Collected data
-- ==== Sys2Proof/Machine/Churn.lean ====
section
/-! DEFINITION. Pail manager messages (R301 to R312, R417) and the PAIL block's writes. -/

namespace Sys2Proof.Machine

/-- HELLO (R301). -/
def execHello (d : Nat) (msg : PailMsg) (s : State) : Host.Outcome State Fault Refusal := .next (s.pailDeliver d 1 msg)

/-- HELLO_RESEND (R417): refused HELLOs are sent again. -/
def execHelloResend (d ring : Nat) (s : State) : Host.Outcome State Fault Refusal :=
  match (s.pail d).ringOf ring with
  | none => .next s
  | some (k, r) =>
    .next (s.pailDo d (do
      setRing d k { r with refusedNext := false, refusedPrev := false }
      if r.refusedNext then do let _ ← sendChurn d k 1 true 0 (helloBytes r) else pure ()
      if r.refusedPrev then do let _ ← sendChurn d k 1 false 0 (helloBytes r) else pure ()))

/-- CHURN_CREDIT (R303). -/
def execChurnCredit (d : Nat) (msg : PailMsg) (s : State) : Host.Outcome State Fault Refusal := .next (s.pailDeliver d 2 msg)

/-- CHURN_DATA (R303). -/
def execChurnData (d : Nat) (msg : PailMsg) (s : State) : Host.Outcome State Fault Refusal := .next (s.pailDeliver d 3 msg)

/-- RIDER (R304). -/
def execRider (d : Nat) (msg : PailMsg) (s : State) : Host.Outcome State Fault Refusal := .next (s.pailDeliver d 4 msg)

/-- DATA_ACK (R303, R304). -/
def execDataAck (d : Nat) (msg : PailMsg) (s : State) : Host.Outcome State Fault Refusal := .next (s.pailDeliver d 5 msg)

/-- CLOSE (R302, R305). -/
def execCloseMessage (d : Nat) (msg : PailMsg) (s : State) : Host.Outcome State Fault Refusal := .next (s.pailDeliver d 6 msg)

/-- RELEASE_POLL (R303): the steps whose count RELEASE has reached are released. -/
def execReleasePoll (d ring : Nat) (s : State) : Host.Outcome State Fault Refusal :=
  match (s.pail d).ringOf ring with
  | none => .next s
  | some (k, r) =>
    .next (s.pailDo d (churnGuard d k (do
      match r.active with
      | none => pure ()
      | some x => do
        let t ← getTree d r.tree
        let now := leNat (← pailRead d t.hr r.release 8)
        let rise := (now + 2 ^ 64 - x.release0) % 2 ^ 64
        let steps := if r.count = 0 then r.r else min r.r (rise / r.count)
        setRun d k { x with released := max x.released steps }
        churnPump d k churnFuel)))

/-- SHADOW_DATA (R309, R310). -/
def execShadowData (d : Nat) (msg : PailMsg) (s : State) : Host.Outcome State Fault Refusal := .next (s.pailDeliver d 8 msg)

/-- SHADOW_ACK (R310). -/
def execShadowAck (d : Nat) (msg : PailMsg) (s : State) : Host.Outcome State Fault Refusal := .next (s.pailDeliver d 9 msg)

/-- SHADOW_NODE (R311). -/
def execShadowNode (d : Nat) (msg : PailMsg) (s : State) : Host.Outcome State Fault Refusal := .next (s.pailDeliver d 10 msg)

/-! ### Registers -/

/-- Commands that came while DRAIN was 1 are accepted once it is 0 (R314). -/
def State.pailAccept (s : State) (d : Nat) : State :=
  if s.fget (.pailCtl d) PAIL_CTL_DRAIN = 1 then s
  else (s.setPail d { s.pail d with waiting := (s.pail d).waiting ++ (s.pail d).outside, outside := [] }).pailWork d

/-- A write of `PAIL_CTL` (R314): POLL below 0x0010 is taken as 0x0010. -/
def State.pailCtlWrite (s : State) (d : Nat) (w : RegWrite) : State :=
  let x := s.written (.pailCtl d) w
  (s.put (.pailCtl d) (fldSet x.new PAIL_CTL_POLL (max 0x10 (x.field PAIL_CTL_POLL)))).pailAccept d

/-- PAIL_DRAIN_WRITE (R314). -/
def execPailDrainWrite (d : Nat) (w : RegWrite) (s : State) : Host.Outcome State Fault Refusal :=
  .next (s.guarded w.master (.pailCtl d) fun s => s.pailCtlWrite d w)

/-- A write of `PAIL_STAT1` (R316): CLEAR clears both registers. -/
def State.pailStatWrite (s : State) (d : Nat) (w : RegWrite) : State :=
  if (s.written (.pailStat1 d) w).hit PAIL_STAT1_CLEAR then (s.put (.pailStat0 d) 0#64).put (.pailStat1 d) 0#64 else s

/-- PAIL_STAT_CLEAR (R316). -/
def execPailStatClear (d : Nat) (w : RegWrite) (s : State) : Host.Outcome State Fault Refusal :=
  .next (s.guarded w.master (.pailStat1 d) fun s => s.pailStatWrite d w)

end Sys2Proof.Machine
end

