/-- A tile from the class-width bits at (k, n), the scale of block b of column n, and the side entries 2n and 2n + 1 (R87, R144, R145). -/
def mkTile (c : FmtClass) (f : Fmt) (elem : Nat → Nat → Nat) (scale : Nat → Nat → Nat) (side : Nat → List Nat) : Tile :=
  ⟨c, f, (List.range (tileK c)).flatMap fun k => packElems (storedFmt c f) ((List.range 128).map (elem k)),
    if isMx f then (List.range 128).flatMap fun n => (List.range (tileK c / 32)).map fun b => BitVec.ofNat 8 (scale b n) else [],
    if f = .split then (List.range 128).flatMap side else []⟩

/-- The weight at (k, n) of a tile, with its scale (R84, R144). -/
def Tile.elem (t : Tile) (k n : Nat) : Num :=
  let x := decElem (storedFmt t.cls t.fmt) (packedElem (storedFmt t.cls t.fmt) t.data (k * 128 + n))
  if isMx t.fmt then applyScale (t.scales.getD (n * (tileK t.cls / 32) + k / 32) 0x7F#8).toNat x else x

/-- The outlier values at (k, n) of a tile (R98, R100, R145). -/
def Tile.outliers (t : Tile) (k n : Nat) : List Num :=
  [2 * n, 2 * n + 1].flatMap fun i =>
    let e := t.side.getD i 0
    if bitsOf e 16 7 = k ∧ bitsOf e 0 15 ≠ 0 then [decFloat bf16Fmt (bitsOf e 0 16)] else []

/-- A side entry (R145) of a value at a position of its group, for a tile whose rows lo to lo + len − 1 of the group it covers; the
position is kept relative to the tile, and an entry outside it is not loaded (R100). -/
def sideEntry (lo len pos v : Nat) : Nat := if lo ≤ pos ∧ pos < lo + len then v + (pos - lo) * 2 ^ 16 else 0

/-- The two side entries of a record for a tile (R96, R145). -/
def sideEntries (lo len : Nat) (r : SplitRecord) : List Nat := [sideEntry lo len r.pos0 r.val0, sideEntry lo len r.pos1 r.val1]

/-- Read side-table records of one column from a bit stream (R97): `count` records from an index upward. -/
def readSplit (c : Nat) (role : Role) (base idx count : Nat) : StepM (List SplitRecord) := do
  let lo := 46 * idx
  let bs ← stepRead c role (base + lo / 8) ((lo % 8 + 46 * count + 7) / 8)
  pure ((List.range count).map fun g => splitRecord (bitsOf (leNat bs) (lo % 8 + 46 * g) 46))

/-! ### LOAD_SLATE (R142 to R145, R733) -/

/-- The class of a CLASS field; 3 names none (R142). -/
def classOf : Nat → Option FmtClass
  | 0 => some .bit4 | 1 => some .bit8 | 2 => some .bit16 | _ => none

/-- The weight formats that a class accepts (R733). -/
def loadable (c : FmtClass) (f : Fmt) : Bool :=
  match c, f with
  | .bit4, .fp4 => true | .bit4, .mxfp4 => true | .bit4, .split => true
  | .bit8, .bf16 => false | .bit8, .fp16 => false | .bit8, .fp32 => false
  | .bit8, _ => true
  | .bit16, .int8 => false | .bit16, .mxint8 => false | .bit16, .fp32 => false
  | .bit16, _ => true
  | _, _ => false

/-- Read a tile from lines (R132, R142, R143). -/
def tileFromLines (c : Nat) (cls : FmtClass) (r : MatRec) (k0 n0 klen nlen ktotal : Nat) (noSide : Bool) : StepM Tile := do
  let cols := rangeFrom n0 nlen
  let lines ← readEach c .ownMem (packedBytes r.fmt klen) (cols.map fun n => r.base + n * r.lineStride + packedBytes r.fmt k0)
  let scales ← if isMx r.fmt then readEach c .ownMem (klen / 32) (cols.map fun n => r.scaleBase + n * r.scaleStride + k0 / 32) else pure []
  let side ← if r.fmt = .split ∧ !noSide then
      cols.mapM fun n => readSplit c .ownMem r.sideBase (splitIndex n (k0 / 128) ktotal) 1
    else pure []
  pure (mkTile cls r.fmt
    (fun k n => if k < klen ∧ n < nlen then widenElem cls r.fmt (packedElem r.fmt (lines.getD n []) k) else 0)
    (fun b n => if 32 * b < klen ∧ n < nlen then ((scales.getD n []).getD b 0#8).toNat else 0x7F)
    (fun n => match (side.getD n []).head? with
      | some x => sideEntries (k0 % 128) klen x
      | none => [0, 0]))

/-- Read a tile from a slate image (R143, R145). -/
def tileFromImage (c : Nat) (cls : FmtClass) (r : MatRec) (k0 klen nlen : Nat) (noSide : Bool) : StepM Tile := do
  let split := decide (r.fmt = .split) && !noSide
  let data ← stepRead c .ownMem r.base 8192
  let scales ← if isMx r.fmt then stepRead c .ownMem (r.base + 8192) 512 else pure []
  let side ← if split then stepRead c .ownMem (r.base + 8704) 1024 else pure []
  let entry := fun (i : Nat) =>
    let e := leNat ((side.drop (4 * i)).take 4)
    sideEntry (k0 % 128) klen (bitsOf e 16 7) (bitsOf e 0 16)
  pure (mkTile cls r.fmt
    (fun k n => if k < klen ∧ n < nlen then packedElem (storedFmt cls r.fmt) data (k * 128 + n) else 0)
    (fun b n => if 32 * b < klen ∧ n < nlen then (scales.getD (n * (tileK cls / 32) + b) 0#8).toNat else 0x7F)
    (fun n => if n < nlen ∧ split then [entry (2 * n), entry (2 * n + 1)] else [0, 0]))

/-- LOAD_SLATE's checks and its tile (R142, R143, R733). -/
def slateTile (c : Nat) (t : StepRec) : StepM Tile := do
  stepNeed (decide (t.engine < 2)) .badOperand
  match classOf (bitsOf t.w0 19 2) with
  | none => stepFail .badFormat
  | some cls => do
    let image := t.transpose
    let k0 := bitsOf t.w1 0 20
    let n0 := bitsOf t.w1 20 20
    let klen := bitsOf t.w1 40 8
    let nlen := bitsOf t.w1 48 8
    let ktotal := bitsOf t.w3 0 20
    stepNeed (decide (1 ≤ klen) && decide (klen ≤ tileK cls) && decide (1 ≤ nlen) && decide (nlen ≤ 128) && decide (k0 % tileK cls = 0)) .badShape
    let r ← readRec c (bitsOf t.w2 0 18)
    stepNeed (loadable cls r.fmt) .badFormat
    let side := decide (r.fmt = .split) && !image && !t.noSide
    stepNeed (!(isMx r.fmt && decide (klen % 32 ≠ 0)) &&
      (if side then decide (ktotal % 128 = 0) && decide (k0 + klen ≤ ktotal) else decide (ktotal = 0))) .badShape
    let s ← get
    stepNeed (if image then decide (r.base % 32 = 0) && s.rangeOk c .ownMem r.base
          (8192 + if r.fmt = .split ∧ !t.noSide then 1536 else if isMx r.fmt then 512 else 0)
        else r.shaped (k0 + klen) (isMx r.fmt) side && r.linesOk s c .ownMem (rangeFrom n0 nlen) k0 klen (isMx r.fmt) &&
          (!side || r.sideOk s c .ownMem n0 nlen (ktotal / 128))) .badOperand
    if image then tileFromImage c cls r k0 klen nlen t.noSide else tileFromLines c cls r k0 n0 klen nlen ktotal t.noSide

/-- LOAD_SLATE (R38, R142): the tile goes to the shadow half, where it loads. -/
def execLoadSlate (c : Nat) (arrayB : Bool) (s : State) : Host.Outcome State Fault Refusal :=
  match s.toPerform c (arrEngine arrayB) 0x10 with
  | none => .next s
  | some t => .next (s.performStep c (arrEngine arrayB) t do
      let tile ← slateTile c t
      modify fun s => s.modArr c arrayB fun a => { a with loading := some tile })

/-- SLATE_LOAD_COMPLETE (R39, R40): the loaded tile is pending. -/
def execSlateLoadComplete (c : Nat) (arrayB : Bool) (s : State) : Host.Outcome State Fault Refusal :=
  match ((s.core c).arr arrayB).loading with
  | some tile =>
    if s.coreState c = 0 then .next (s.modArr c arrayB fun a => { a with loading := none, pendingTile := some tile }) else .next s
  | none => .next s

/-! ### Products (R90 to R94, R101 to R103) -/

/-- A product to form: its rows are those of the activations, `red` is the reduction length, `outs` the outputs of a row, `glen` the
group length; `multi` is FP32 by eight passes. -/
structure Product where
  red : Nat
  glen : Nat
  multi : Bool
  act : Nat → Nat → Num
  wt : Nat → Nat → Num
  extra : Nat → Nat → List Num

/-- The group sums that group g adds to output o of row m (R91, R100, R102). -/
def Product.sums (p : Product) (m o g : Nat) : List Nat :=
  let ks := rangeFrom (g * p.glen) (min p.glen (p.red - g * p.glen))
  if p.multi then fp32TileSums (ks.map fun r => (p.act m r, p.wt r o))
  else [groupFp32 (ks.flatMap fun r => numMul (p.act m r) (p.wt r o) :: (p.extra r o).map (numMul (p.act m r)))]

• Directions for this task
Copy out each line of the data containing the string "pailDeliver".

• Response
def execHello (d : Nat) (msg : PailMsg) (s : State) : Host.Outcome State Fault Refusal := .next (s.pailDeliver d 1 msg)
def execChurnCredit (d : Nat) (msg : PailMsg) (s : State) : Host.Outcome State Fault Refusal := .next (s.pailDeliver d 2 msg)
def execChurnData (d : Nat) (msg : PailMsg) (s : State) : Host.Outcome State Fault Refusal := .next (s.pailDeliver d 3 msg)
def execRider (d : Nat) (msg : PailMsg) (s : State) : Host.Outcome State Fault Refusal := .next (s.pailDeliver d 4 msg)
def execDataAck (d : Nat) (msg : PailMsg) (s : State) : Host.Outcome State Fault Refusal := .next (s.pailDeliver d 5 msg)
def execCloseMessage (d : Nat) (msg : PailMsg) (s : State) : Host.Outcome State Fault Refusal := .next (s.pailDeliver d 6 msg)
def execShadowData (d : Nat) (msg : PailMsg) (s : State) : Host.Outcome State Fault Refusal := .next (s.pailDeliver d 8 msg)
def execShadowAck (d : Nat) (msg : PailMsg) (s : State) : Host.Outcome State Fault Refusal := .next (s.pailDeliver d 9 msg)
def execShadowNode (d : Nat) (msg : PailMsg) (s : State) : Host.Outcome State Fault Refusal := .next (s.pailDeliver d 10 msg)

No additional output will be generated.